WORK TO COMPLETE: From the listing below, copy only the lines running from the line that contains "-- ==== Sys2Proof/Decode.lean" to the line that contains "share a byte. -/", both included.

GIVEN RECORDS:
* * *

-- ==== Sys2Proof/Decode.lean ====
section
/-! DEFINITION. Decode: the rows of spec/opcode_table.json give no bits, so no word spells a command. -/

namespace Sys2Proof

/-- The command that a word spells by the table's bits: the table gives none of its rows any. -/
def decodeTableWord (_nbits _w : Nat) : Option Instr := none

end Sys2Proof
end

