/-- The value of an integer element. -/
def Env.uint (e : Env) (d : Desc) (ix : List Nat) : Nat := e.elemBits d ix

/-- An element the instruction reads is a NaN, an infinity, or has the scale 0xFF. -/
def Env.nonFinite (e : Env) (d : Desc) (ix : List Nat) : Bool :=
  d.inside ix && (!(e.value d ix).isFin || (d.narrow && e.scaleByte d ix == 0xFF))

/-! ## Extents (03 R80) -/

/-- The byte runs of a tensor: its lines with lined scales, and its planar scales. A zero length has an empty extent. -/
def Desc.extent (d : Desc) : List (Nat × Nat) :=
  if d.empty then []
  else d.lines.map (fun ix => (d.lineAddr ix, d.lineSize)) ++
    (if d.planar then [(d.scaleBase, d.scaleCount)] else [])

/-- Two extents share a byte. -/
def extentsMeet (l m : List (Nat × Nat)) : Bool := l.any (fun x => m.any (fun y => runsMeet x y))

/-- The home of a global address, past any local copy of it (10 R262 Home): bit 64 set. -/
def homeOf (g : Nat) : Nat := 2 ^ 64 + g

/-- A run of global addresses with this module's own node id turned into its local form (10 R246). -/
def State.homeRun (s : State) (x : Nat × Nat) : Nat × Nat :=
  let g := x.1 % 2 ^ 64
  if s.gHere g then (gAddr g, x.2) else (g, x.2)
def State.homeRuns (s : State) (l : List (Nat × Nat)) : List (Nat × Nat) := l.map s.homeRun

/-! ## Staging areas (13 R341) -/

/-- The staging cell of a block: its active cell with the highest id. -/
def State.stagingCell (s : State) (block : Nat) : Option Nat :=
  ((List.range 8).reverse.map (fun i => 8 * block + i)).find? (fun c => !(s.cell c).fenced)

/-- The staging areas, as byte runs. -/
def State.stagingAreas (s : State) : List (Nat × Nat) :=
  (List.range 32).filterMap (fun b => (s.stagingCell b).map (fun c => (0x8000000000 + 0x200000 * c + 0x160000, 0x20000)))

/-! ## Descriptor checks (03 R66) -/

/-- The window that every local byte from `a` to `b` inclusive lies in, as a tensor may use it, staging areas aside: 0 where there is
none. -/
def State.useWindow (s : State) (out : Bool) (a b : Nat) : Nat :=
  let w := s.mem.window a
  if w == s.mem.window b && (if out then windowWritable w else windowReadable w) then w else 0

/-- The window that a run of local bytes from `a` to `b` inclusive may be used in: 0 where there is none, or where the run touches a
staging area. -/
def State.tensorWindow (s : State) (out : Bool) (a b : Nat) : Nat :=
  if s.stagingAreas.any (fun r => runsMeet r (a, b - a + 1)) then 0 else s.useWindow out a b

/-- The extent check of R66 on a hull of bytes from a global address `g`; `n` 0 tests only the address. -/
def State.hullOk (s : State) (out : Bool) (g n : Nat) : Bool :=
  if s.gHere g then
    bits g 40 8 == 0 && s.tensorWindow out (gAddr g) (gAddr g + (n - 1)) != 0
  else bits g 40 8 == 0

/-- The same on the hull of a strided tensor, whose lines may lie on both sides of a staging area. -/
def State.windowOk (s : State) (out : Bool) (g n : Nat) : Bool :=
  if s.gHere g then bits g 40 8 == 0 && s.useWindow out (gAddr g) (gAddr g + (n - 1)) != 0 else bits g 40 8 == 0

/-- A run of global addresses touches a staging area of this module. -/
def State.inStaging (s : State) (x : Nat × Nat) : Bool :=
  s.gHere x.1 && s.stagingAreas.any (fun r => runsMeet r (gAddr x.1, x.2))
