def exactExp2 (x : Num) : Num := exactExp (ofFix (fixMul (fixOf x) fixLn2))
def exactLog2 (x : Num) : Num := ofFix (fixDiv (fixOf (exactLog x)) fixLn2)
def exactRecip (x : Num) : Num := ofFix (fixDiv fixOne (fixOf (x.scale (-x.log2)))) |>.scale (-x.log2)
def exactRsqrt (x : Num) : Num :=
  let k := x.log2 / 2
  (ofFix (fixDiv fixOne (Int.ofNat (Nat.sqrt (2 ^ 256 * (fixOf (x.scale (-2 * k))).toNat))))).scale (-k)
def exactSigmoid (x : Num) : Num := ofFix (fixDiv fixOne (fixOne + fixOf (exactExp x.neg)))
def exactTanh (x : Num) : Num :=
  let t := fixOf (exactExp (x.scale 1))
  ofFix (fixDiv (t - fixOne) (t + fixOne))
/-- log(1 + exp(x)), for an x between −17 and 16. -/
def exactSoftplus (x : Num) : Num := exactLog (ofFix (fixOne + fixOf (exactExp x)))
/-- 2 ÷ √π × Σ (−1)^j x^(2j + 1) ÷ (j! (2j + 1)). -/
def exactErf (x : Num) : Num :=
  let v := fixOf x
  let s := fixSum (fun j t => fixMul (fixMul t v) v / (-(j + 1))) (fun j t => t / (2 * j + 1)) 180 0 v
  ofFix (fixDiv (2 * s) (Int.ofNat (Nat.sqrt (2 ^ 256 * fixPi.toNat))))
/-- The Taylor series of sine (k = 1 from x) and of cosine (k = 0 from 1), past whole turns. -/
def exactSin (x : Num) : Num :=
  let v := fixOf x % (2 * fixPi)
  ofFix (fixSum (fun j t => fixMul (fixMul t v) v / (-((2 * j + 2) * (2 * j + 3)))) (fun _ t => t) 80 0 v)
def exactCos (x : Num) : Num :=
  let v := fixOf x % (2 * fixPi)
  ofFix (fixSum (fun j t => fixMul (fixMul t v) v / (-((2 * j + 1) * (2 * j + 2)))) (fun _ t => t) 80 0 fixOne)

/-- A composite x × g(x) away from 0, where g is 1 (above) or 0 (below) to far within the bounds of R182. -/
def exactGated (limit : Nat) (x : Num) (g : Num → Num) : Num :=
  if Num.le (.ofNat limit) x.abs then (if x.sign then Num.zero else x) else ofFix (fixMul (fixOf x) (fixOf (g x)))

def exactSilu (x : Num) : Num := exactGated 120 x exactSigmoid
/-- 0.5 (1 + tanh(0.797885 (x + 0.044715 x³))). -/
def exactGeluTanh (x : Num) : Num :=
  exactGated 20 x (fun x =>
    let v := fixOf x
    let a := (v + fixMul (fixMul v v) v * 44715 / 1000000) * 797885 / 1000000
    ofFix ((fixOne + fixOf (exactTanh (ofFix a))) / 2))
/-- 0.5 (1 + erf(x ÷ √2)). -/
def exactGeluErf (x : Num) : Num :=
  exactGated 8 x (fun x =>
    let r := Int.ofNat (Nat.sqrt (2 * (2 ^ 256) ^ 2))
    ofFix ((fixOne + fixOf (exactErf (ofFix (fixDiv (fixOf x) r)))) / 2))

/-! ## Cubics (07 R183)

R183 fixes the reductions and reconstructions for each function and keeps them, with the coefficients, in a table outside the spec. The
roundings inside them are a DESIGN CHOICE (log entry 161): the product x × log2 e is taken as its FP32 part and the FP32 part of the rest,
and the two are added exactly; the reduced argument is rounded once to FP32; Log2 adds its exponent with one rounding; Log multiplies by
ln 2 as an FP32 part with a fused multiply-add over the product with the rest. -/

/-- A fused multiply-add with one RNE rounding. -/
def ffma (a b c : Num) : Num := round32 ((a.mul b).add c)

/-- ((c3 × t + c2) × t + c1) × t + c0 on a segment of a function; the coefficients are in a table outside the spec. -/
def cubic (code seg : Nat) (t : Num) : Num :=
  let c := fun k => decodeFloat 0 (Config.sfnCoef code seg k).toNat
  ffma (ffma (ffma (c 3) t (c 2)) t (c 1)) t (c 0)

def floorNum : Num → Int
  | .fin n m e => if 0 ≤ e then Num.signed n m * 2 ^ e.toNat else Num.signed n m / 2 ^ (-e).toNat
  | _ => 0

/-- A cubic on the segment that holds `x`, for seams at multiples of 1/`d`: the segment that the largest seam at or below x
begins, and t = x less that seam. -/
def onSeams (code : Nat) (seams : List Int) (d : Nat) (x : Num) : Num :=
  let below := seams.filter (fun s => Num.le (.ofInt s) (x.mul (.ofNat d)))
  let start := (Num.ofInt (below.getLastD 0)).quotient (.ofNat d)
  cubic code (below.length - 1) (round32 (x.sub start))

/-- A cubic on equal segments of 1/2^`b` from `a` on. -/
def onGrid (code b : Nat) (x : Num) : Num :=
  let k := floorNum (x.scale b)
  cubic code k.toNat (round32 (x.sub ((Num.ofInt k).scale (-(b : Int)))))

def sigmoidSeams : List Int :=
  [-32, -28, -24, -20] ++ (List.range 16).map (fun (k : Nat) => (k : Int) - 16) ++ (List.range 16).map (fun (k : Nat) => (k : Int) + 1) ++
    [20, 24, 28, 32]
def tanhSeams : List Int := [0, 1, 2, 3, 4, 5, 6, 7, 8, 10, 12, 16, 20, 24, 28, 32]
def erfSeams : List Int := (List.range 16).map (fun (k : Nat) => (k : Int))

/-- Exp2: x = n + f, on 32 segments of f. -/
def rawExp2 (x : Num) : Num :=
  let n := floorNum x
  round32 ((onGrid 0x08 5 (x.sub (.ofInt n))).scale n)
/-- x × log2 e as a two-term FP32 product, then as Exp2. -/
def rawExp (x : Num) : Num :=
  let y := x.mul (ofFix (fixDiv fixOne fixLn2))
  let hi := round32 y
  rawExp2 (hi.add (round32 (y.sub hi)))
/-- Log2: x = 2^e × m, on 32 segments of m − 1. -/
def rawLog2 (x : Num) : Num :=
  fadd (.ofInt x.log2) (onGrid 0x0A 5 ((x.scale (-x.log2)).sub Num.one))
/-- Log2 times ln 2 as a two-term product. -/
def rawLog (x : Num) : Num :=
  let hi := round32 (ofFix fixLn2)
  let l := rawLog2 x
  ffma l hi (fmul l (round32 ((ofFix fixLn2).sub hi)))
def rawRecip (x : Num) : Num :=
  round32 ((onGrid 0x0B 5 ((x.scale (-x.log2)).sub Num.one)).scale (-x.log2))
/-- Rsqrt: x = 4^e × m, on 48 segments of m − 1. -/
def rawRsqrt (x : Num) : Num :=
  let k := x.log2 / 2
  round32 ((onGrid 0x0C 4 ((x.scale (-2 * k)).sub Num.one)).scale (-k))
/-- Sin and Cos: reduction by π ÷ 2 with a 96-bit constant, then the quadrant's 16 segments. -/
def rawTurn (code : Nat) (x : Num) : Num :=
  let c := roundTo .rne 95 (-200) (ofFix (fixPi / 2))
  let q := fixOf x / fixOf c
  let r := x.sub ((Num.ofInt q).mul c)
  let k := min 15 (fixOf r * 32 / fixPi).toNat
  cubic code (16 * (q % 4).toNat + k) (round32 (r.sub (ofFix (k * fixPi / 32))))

* * *

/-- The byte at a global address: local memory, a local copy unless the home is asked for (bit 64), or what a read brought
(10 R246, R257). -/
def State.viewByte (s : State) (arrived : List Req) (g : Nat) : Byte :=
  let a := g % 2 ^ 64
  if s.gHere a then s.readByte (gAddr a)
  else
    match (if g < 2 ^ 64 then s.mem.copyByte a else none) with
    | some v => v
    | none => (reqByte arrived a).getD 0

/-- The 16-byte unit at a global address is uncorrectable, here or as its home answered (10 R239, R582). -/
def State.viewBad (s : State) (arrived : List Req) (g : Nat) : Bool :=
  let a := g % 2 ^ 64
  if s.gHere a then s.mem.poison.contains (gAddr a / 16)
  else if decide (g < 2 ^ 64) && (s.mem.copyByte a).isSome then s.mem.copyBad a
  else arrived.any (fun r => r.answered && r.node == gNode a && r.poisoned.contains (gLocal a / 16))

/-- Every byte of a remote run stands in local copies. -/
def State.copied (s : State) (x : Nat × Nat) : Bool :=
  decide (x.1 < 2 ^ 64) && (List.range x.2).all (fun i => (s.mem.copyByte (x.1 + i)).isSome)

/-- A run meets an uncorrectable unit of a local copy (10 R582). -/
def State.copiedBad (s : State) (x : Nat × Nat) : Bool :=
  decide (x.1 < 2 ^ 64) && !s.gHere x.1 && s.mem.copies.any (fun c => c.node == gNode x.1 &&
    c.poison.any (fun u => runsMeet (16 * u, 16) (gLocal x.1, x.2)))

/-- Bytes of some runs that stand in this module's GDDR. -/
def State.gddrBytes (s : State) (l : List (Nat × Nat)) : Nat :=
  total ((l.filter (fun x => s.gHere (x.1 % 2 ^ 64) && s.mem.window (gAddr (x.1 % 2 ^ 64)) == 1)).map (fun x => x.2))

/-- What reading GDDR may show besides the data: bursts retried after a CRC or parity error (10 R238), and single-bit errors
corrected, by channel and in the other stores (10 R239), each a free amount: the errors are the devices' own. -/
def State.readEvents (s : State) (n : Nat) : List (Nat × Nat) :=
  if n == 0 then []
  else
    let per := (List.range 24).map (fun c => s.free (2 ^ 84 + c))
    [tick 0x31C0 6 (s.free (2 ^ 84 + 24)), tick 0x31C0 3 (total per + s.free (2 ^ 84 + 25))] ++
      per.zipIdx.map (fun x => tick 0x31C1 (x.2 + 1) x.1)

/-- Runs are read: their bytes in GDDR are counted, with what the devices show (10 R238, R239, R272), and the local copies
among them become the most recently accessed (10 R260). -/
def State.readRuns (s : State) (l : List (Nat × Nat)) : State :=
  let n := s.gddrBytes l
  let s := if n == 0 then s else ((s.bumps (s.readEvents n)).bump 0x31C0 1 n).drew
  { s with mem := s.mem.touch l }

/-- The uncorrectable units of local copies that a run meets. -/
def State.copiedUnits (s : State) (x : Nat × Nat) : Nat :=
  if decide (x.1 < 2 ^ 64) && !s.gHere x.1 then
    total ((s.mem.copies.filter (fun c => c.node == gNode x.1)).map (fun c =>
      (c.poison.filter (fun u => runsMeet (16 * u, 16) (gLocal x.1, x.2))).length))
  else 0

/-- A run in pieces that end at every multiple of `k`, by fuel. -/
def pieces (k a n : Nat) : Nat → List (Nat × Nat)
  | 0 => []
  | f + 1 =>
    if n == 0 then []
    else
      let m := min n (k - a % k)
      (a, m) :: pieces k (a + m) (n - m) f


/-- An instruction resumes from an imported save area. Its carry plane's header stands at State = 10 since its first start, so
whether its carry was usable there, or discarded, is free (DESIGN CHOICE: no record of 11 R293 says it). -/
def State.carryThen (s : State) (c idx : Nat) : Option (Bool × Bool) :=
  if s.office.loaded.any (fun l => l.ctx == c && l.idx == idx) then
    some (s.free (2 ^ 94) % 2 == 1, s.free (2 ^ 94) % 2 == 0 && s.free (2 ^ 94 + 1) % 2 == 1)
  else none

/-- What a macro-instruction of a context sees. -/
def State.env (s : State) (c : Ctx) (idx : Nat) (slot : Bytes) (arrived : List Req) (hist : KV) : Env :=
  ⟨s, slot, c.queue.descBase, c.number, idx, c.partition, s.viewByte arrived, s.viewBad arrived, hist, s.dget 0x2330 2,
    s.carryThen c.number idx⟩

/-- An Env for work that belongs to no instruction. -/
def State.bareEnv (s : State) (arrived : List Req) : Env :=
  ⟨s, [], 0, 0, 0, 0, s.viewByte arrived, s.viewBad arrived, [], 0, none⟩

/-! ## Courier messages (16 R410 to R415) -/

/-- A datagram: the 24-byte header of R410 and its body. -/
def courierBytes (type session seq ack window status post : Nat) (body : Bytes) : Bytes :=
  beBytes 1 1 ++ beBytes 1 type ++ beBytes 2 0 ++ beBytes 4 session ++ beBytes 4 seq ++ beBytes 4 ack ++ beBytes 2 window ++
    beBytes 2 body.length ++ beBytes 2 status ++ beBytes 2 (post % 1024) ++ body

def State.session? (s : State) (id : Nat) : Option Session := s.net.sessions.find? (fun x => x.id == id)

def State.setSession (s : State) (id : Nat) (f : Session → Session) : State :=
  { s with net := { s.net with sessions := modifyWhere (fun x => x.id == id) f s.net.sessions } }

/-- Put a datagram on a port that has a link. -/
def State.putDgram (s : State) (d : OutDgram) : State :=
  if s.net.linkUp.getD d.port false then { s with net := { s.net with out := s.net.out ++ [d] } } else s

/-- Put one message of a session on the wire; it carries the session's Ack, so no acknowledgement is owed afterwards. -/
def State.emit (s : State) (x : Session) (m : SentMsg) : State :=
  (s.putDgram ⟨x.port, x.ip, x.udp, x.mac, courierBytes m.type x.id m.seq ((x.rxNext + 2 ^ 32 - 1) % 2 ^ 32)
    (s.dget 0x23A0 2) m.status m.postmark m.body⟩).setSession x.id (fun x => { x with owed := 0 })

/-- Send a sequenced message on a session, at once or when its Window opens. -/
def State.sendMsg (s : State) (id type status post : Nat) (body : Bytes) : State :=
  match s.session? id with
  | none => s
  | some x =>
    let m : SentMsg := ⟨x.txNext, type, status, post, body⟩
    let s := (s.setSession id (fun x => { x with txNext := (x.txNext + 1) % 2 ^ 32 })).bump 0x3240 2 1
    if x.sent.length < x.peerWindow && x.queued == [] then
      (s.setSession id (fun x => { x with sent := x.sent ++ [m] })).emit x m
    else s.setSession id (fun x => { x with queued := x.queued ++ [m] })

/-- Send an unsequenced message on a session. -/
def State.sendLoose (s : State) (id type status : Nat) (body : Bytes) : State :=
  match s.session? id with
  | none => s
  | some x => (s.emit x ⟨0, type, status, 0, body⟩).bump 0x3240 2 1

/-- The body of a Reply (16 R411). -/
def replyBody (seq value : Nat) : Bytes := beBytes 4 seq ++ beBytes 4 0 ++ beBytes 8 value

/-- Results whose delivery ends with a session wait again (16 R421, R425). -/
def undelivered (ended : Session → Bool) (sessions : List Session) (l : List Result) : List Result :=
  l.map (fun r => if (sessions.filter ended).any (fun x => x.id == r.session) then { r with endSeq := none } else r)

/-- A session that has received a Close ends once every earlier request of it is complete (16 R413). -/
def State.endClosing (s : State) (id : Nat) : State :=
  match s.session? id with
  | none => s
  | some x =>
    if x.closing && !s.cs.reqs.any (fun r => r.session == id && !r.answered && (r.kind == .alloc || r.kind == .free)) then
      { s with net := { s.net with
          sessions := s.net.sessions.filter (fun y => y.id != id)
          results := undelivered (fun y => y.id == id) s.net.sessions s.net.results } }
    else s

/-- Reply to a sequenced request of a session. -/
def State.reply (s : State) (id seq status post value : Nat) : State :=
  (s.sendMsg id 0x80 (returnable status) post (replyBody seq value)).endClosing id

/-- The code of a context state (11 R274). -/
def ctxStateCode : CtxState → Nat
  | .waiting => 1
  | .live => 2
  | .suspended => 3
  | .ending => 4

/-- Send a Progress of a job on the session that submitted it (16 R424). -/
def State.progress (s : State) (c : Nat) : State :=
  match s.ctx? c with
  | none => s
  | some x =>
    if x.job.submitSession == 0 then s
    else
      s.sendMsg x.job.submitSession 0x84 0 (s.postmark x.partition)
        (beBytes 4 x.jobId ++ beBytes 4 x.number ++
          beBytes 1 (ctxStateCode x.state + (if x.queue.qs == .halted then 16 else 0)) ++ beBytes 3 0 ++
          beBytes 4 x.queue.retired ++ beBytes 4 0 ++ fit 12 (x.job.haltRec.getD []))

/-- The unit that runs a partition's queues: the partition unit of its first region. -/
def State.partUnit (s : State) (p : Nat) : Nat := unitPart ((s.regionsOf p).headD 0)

* * *

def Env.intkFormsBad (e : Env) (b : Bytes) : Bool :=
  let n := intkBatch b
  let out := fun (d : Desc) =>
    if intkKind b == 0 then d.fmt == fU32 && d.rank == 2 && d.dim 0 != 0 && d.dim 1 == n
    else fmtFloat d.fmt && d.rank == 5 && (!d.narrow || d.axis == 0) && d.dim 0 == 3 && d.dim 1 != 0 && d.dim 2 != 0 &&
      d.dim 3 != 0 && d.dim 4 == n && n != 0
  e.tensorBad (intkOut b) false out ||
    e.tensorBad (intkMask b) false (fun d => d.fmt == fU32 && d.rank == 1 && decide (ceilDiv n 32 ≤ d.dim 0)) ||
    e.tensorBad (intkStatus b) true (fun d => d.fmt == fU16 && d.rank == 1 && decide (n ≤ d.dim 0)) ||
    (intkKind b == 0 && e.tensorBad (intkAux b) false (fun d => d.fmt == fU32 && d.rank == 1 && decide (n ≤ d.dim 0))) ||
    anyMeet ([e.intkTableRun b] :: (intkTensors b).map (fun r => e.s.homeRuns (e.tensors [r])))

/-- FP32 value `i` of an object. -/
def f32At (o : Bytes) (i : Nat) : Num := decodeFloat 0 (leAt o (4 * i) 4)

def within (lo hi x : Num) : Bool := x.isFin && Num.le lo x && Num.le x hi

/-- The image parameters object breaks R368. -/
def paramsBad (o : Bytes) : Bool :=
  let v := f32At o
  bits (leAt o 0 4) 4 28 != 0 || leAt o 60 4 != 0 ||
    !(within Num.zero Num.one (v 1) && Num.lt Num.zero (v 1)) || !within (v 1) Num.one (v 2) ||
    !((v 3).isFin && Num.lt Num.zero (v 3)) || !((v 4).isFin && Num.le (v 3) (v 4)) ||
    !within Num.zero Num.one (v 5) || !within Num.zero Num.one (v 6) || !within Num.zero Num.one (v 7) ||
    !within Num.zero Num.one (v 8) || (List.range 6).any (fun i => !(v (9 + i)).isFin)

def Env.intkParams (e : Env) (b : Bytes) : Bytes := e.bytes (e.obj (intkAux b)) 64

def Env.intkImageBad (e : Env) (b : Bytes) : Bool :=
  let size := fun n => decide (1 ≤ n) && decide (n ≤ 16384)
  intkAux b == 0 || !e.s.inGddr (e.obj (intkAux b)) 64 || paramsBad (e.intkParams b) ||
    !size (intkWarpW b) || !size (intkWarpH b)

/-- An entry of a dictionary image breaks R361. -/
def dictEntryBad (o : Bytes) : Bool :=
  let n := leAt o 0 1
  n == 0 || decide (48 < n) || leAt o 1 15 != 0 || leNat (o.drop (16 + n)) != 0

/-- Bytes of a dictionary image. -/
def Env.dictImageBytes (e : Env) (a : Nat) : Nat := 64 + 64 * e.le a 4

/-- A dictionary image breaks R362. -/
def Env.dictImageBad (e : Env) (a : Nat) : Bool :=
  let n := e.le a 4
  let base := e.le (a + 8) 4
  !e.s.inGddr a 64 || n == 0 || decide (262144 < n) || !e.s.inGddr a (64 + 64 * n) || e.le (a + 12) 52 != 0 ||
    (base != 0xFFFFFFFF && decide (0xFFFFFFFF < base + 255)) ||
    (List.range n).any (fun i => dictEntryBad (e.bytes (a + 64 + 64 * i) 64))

* * *

SOLUTION TO THIS PROBLEM:
-- ==== Sys2Proof/Decode.lean ====
section
/-! DEFINITION. Decode: the rows of spec/opcode_table.json give no bits, so no word spells a command. -/

namespace Sys2Proof

/-- The command that a word spells by the table's bits: the table gives none of its rows any. -/
def decodeTableWord (_nbits _w : Nat) : Option Instr := none

end Sys2Proof
end

/-- The value of an integer element. -/
def Env.uint (e : Env) (d : Desc) (ix : List Nat) : Nat := e.elemBits d ix

/-- An element the instruction reads is a NaN, an infinity, or has the scale 0xFF. -/
def Env.nonFinite (e : Env) (d : Desc) (ix : List Nat) : Bool :=
  d.inside ix && (!(e.value d ix).isFin || (d.narrow && e.scaleByte d ix == 0xFF))

/-! ## Extents (03 R80) -/

/-- The byte runs of a tensor: its lines with lined scales, and its planar scales. A zero length has an empty extent. -/
def Desc.extent (d : Desc) : List (Nat × Nat) :=
  if d.empty then []
  else d.lines.map (fun ix => (d.lineAddr ix, d.lineSize)) ++
    (if d.planar then [(d.scaleBase, d.scaleCount)] else [])

/-- Two extents share a byte. -/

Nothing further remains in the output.